Ronald Toussaint, 57, was found in 14 feet of water at 9:50 a.m. Tuesday in Blake Lake near the spot his boat capsized about 75 feet from shore.

According to Lt. Warden Thomas Ward, who headed up the recovery operation, Toussaint and Jason Dube, 37, also of Eagle Lake, had been fishing in Blake Lake when at approximately 6:30 p.m. their 12-foot aluminum fishing boat capsized.

Dube was able to swim to shore, Ward said, but could not see Toussaint. Neither man was wearing a flotation device, the warden added, despite having two devices on board at the time of the accident.

Blake Lake is located in a remote section of Township 16 Range 6 east of Eagle Lake and is accessible by a seasonal dirt road.

“That road is very bad right now,” Ward said. “You need a four-wheel drive to get in.”

Five wardens were on the scene Monday night searching the lake by watercraft until just after midnight, Ward said.

Ward was assisted by Sgt. Dan Menard, 13 district game wardens, eight warden service dive team members, and an aircraft flown by retired Warden Pilot Gary Dumond. U.S. Border Patrol also had personnel at the scene.

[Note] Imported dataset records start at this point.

-- ==== Sys2Proof/Laws/State.lean ====
section
/-! SUPPORT. One lemma per field per update of State, so that no later proof unfolds a record update. -/

namespace Sys2Proof.Machine

/-! ### `setReg` -/

@[simp] theorem State.setReg_pc (s : State) (x : Reg) (b : Byte) : (s.setReg x b).pc = s.pc := rfl
@[simp] theorem State.setReg_i (s : State) (x : Reg) (b : Byte) : (s.setReg x b).i = s.i := rfl
@[simp] theorem State.setReg_dt (s : State) (x : Reg) (b : Byte) : (s.setReg x b).dt = s.dt := rfl
@[simp] theorem State.setReg_st (s : State) (x : Reg) (b : Byte) : (s.setReg x b).st = s.st := rfl
@[simp] theorem State.setReg_stack (s : State) (x : Reg) (b : Byte) : (s.setReg x b).stack = s.stack := rfl
@[simp] theorem State.setReg_mem (s : State) (x : Reg) (b : Byte) : (s.setReg x b).mem = s.mem := rfl
@[simp] theorem State.setReg_fb (s : State) (x : Reg) (b : Byte) : (s.setReg x b).fb = s.fb := rfl
@[simp] theorem State.setReg_key (s : State) (x : Reg) (b : Byte) : (s.setReg x b).key = s.key := rfl
@[simp] theorem State.setReg_cfg (s : State) (x : Reg) (b : Byte) : (s.setReg x b).cfg = s.cfg := rfl
@[simp] theorem State.setReg_draws (s : State) (x : Reg) (b : Byte) : (s.setReg x b).draws = s.draws := rfl
@[simp] theorem State.setReg_byteAt (s : State) (x : Reg) (b : Byte) (q : Nat) : (s.setReg x b).byteAt q = s.byteAt q := rfl

/-! ### `setPc` -/

@[simp] theorem State.setPc_v (s : State) (a : Word) : (s.setPc a).v = s.v := rfl
@[simp] theorem State.setPc_pc (s : State) (a : Word) : (s.setPc a).pc = a := rfl
@[simp] theorem State.setPc_i (s : State) (a : Word) : (s.setPc a).i = s.i := rfl
@[simp] theorem State.setPc_dt (s : State) (a : Word) : (s.setPc a).dt = s.dt := rfl
@[simp] theorem State.setPc_st (s : State) (a : Word) : (s.setPc a).st = s.st := rfl
@[simp] theorem State.setPc_stack (s : State) (a : Word) : (s.setPc a).stack = s.stack := rfl
@[simp] theorem State.setPc_mem (s : State) (a : Word) : (s.setPc a).mem = s.mem := rfl
@[simp] theorem State.setPc_fb (s : State) (a : Word) : (s.setPc a).fb = s.fb := rfl
@[simp] theorem State.setPc_key (s : State) (a : Word) : (s.setPc a).key = s.key := rfl
@[simp] theorem State.setPc_cfg (s : State) (a : Word) : (s.setPc a).cfg = s.cfg := rfl
@[simp] theorem State.setPc_draws (s : State) (a : Word) : (s.setPc a).draws = s.draws := rfl
@[simp] theorem State.setPc_reg (s : State) (a : Word) (r : Reg) : (s.setPc a).reg r = s.reg r := rfl
@[simp] theorem State.setPc_byteAt (s : State) (a : Word) (q : Nat) : (s.setPc a).byteAt q = s.byteAt q := rfl

/-! ### `advance` -/

@[simp] theorem State.advance_v (s : State) : (s.advance).v = s.v := rfl
@[simp] theorem State.advance_pc (s : State) : (s.advance).pc = s.pc + 2#16 := rfl
@[simp] theorem State.advance_i (s : State) : (s.advance).i = s.i := rfl
@[simp] theorem State.advance_dt (s : State) : (s.advance).dt = s.dt := rfl
@[simp] theorem State.advance_st (s : State) : (s.advance).st = s.st := rfl
@[simp] theorem State.advance_stack (s : State) : (s.advance).stack = s.stack := rfl
@[simp] theorem State.advance_mem (s : State) : (s.advance).mem = s.mem := rfl
@[simp] theorem State.advance_fb (s : State) : (s.advance).fb = s.fb := rfl
@[simp] theorem State.advance_key (s : State) : (s.advance).key = s.key := rfl
@[simp] theorem State.advance_cfg (s : State) : (s.advance).cfg = s.cfg := rfl
@[simp] theorem State.advance_draws (s : State) : (s.advance).draws = s.draws := rfl
@[simp] theorem State.advance_reg (s : State) (r : Reg) : (s.advance).reg r = s.reg r := rfl
@[simp] theorem State.advance_byteAt (s : State) (q : Nat) : (s.advance).byteAt q = s.byteAt q := rfl

/-! ### `retreat` -/

@[simp] theorem State.retreat_v (s : State) : (s.retreat).v = s.v := rfl
@[simp] theorem State.retreat_pc (s : State) : (s.retreat).pc = s.pc - 2#16 := rfl
@[simp] theorem State.retreat_i (s : State) : (s.retreat).i = s.i := rfl
@[simp] theorem State.retreat_dt (s : State) : (s.retreat).dt = s.dt := rfl
@[simp] theorem State.retreat_st (s : State) : (s.retreat).st = s.st := rfl
@[simp] theorem State.retreat_stack (s : State) : (s.retreat).stack = s.stack := rfl
@[simp] theorem State.retreat_mem (s : State) : (s.retreat).mem = s.mem := rfl
@[simp] theorem State.retreat_fb (s : State) : (s.retreat).fb = s.fb := rfl
@[simp] theorem State.retreat_key (s : State) : (s.retreat).key = s.key := rfl
@[simp] theorem State.retreat_cfg (s : State) : (s.retreat).cfg = s.cfg := rfl
@[simp] theorem State.retreat_draws (s : State) : (s.retreat).draws = s.draws := rfl
@[simp] theorem State.retreat_reg (s : State) (r : Reg) : (s.retreat).reg r = s.reg r := rfl
@[simp] theorem State.retreat_byteAt (s : State) (q : Nat) : (s.retreat).byteAt q = s.byteAt q := rfl

/-! ### `setI` -/

@[simp] theorem State.setI_v (s : State) (a : Word) : (s.setI a).v = s.v := rfl
@[simp] theorem State.setI_pc (s : State) (a : Word) : (s.setI a).pc = s.pc := rfl
@[simp] theorem State.setI_i (s : State) (a : Word) : (s.setI a).i = a := rfl
@[simp] theorem State.setI_dt (s : State) (a : Word) : (s.setI a).dt = s.dt := rfl
@[simp] theorem State.setI_st (s : State) (a : Word) : (s.setI a).st = s.st := rfl
@[simp] theorem State.setI_stack (s : State) (a : Word) : (s.setI a).stack = s.stack := rfl
@[simp] theorem State.setI_mem (s : State) (a : Word) : (s.setI a).mem = s.mem := rfl
@[simp] theorem State.setI_fb (s : State) (a : Word) : (s.setI a).fb = s.fb := rfl
@[simp] theorem State.setI_key (s : State) (a : Word) : (s.setI a).key = s.key := rfl
@[simp] theorem State.setI_cfg (s : State) (a : Word) : (s.setI a).cfg = s.cfg := rfl
@[simp] theorem State.setI_draws (s : State) (a : Word) : (s.setI a).draws = s.draws := rfl
@[simp] theorem State.setI_reg (s : State) (a : Word) (r : Reg) : (s.setI a).reg r = s.reg r := rfl
@[simp] theorem State.setI_byteAt (s : State) (a : Word) (q : Nat) : (s.setI a).byteAt q = s.byteAt q := rfl

/-! ### `setDt` -/

@[simp] theorem State.setDt_v (s : State) (b : Byte) : (s.setDt b).v = s.v := rfl
@[simp] theorem State.setDt_pc (s : State) (b : Byte) : (s.setDt b).pc = s.pc := rfl
@[simp] theorem State.setDt_i (s : State) (b : Byte) : (s.setDt b).i = s.i := rfl
@[simp] theorem State.setDt_dt (s : State) (b : Byte) : (s.setDt b).dt = b := rfl
@[simp] theorem State.setDt_st (s : State) (b : Byte) : (s.setDt b).st = s.st := rfl
@[simp] theorem State.setDt_stack (s : State) (b : Byte) : (s.setDt b).stack = s.stack := rfl
@[simp] theorem State.setDt_mem (s : State) (b : Byte) : (s.setDt b).mem = s.mem := rfl
@[simp] theorem State.setDt_fb (s : State) (b : Byte) : (s.setDt b).fb = s.fb := rfl
@[simp] theorem State.setDt_key (s : State) (b : Byte) : (s.setDt b).key = s.key := rfl
@[simp] theorem State.setDt_cfg (s : State) (b : Byte) : (s.setDt b).cfg = s.cfg := rfl
@[simp] theorem State.setDt_draws (s : State) (b : Byte) : (s.setDt b).draws = s.draws := rfl
@[simp] theorem State.setDt_reg (s : State) (b : Byte) (r : Reg) : (s.setDt b).reg r = s.reg r := rfl
@[simp] theorem State.setDt_byteAt (s : State) (b : Byte) (q : Nat) : (s.setDt b).byteAt q = s.byteAt q := rfl

/-! ### `setSt` -/

@[simp] theorem State.setSt_v (s : State) (b : Byte) : (s.setSt b).v = s.v := rfl
@[simp] theorem State.setSt_pc (s : State) (b : Byte) : (s.setSt b).pc = s.pc := rfl
@[simp] theorem State.setSt_i (s : State) (b : Byte) : (s.setSt b).i = s.i := rfl
@[simp] theorem State.setSt_dt (s : State) (b : Byte) : (s.setSt b).dt = s.dt := rfl
@[simp] theorem State.setSt_st (s : State) (b : Byte) : (s.setSt b).st = b := rfl
@[simp] theorem State.setSt_stack (s : State) (b : Byte) : (s.setSt b).stack = s.stack := rfl
@[simp] theorem State.setSt_mem (s : State) (b : Byte) : (s.setSt b).mem = s.mem := rfl
@[simp] theorem State.setSt_fb (s : State) (b : Byte) : (s.setSt b).fb = s.fb := rfl
@[simp] theorem State.setSt_key (s : State) (b : Byte) : (s.setSt b).key = s.key := rfl
@[simp] theorem State.setSt_cfg (s : State) (b : Byte) : (s.setSt b).cfg = s.cfg := rfl
@[simp] theorem State.setSt_draws (s : State) (b : Byte) : (s.setSt b).draws = s.draws := rfl
@[simp] theorem State.setSt_reg (s : State) (b : Byte) (r : Reg) : (s.setSt b).reg r = s.reg r := rfl
@[simp] theorem State.setSt_byteAt (s : State) (b : Byte) (q : Nat) : (s.setSt b).byteAt q = s.byteAt q := rfl

/-! ### `countDraw` -/

@[simp] theorem State.countDraw_v (s : State) : (s.countDraw).v = s.v := rfl
@[simp] theorem State.countDraw_pc (s : State) : (s.countDraw).pc = s.pc := rfl
@[simp] theorem State.countDraw_i (s : State) : (s.countDraw).i = s.i := rfl
@[simp] theorem State.countDraw_dt (s : State) : (s.countDraw).dt = s.dt := rfl
@[simp] theorem State.countDraw_st (s : State) : (s.countDraw).st = s.st := rfl
@[simp] theorem State.countDraw_stack (s : State) : (s.countDraw).stack = s.stack := rfl
@[simp] theorem State.countDraw_mem (s : State) : (s.countDraw).mem = s.mem := rfl
@[simp] theorem State.countDraw_fb (s : State) : (s.countDraw).fb = s.fb := rfl
@[simp] theorem State.countDraw_key (s : State) : (s.countDraw).key = s.key := rfl
@[simp] theorem State.countDraw_cfg (s : State) : (s.countDraw).cfg = s.cfg := rfl
@[simp] theorem State.countDraw_draws (s : State) : (s.countDraw).draws = s.draws + 1 := rfl
@[simp] theorem State.countDraw_reg (s : State) (r : Reg) : (s.countDraw).reg r = s.reg r := rfl
@[simp] theorem State.countDraw_byteAt (s : State) (q : Nat) : (s.countDraw).byteAt q = s.byteAt q := rfl

/-! ### `setStack` -/

@[simp] theorem State.setStack_v (s : State) (l : List Word) : (s.setStack l).v = s.v := rfl
@[simp] theorem State.setStack_pc (s : State) (l : List Word) : (s.setStack l).pc = s.pc := rfl
@[simp] theorem State.setStack_i (s : State) (l : List Word) : (s.setStack l).i = s.i := rfl
@[simp] theorem State.setStack_dt (s : State) (l : List Word) : (s.setStack l).dt = s.dt := rfl
@[simp] theorem State.setStack_st (s : State) (l : List Word) : (s.setStack l).st = s.st := rfl
@[simp] theorem State.setStack_stack (s : State) (l : List Word) : (s.setStack l).stack = l := rfl
@[simp] theorem State.setStack_mem (s : State) (l : List Word) : (s.setStack l).mem = s.mem := rfl
@[simp] theorem State.setStack_fb (s : State) (l : List Word) : (s.setStack l).fb = s.fb := rfl
@[simp] theorem State.setStack_key (s : State) (l : List Word) : (s.setStack l).key = s.key := rfl
@[simp] theorem State.setStack_cfg (s : State) (l : List Word) : (s.setStack l).cfg = s.cfg := rfl
@[simp] theorem State.setStack_draws (s : State) (l : List Word) : (s.setStack l).draws = s.draws := rfl
@[simp] theorem State.setStack_reg (s : State) (l : List Word) (r : Reg) : (s.setStack l).reg r = s.reg r := rfl
@[simp] theorem State.setStack_byteAt (s : State) (l : List Word) (q : Nat) : (s.setStack l).byteAt q = s.byteAt q := rfl

/-! ### `setMem` -/

@[simp] theorem State.setMem_v (s : State) (m : Memory) : (s.setMem m).v = s.v := rfl
@[simp] theorem State.setMem_pc (s : State) (m : Memory) : (s.setMem m).pc = s.pc := rfl
@[simp] theorem State.setMem_i (s : State) (m : Memory) : (s.setMem m).i = s.i := rfl
@[simp] theorem State.setMem_dt (s : State) (m : Memory) : (s.setMem m).dt = s.dt := rfl
@[simp] theorem State.setMem_st (s : State) (m : Memory) : (s.setMem m).st = s.st := rfl
@[simp] theorem State.setMem_stack (s : State) (m : Memory) : (s.setMem m).stack = s.stack := rfl
@[simp] theorem State.setMem_mem (s : State) (m : Memory) : (s.setMem m).mem = m := rfl
@[simp] theorem State.setMem_fb (s : State) (m : Memory) : (s.setMem m).fb = s.fb := rfl
@[simp] theorem State.setMem_key (s : State) (m : Memory) : (s.setMem m).key = s.key := rfl
@[simp] theorem State.setMem_cfg (s : State) (m : Memory) : (s.setMem m).cfg = s.cfg := rfl
@[simp] theorem State.setMem_draws (s : State) (m : Memory) : (s.setMem m).draws = s.draws := rfl
@[simp] theorem State.setMem_reg (s : State) (m : Memory) (r : Reg) : (s.setMem m).reg r = s.reg r := rfl

/-! ### `setFb` -/

@[simp] theorem State.setFb_v (s : State) (fb : Display) : (s.setFb fb).v = s.v := rfl
@[simp] theorem State.setFb_pc (s : State) (fb : Display) : (s.setFb fb).pc = s.pc := rfl
@[simp] theorem State.setFb_i (s : State) (fb : Display) : (s.setFb fb).i = s.i := rfl
@[simp] theorem State.setFb_dt (s : State) (fb : Display) : (s.setFb fb).dt = s.dt := rfl
@[simp] theorem State.setFb_st (s : State) (fb : Display) : (s.setFb fb).st = s.st := rfl
@[simp] theorem State.setFb_stack (s : State) (fb : Display) : (s.setFb fb).stack = s.stack := rfl
@[simp] theorem State.setFb_mem (s : State) (fb : Display) : (s.setFb fb).mem = s.mem := rfl
@[simp] theorem State.setFb_fb (s : State) (fb : Display) : (s.setFb fb).fb = fb := rfl
@[simp] theorem State.setFb_key (s : State) (fb : Display) : (s.setFb fb).key = s.key := rfl
@[simp] theorem State.setFb_cfg (s : State) (fb : Display) : (s.setFb fb).cfg = s.cfg := rfl
@[simp] theorem State.setFb_draws (s : State) (fb : Display) : (s.setFb fb).draws = s.draws := rfl
@[simp] theorem State.setFb_reg (s : State) (fb : Display) (r : Reg) : (s.setFb fb).reg r = s.reg r := rfl
@[simp] theorem State.setFb_byteAt (s : State) (fb : Display) (q : Nat) : (s.setFb fb).byteAt q = s.byteAt q := rfl
/-! ### Registers read after a register write -/

@[simp] theorem State.reg_setReg (s : State) (x r : Reg) (b : Byte) :
    (s.setReg x b).reg r = if r = x then b else s.reg r := by
  unfold State.reg State.setReg
  simp only [Vector.getElem_set]
  by_cases h : r = x
  · simp [h]
  · have h' : x.val ≠ r.val := fun e => h (Fin.ext e.symm)
    simp [h, h']

/-- Two register files that read alike are the same. -/
theorem State.v_ext {s t : State} (h : ∀ r : Reg, s.reg r = t.reg r) : s.v = t.v := by
  apply Vector.ext
  intro k hk
  exact h ⟨k, hk⟩

@[simp] theorem State.setMem_byteAt_eq (s : State) (m : Memory) (q : Nat) : (s.setMem m).byteAt q = m.read q := rfl

end Sys2Proof.Machine
end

Both men were described as experienced boaters and Ward said the accident serves as a powerful message that life jackets should be worn at all times when boating, especially this time of year.

“The water temperature [in Blake Lake] right now is around 40 degrees,” he said. “When accidents like this happen there is a very short amount of time to save yourself [when] your limbs and extremities numb up and your motor skills just don’t work. Don’t just toss the life vests under the [boat’s] seat.”

Ward described the weather during the recovery operation as “very poor” with cold water and air temperatures.

“The condition of the road hampered our efforts to get in rescue equipment,” he said. “Communication was also poor as far as cell [phone] coverage.”

The exact cause of the accident remains under investigation, though Ward said it is thought one of the two men may have stood up in the boat, causing it to capsize.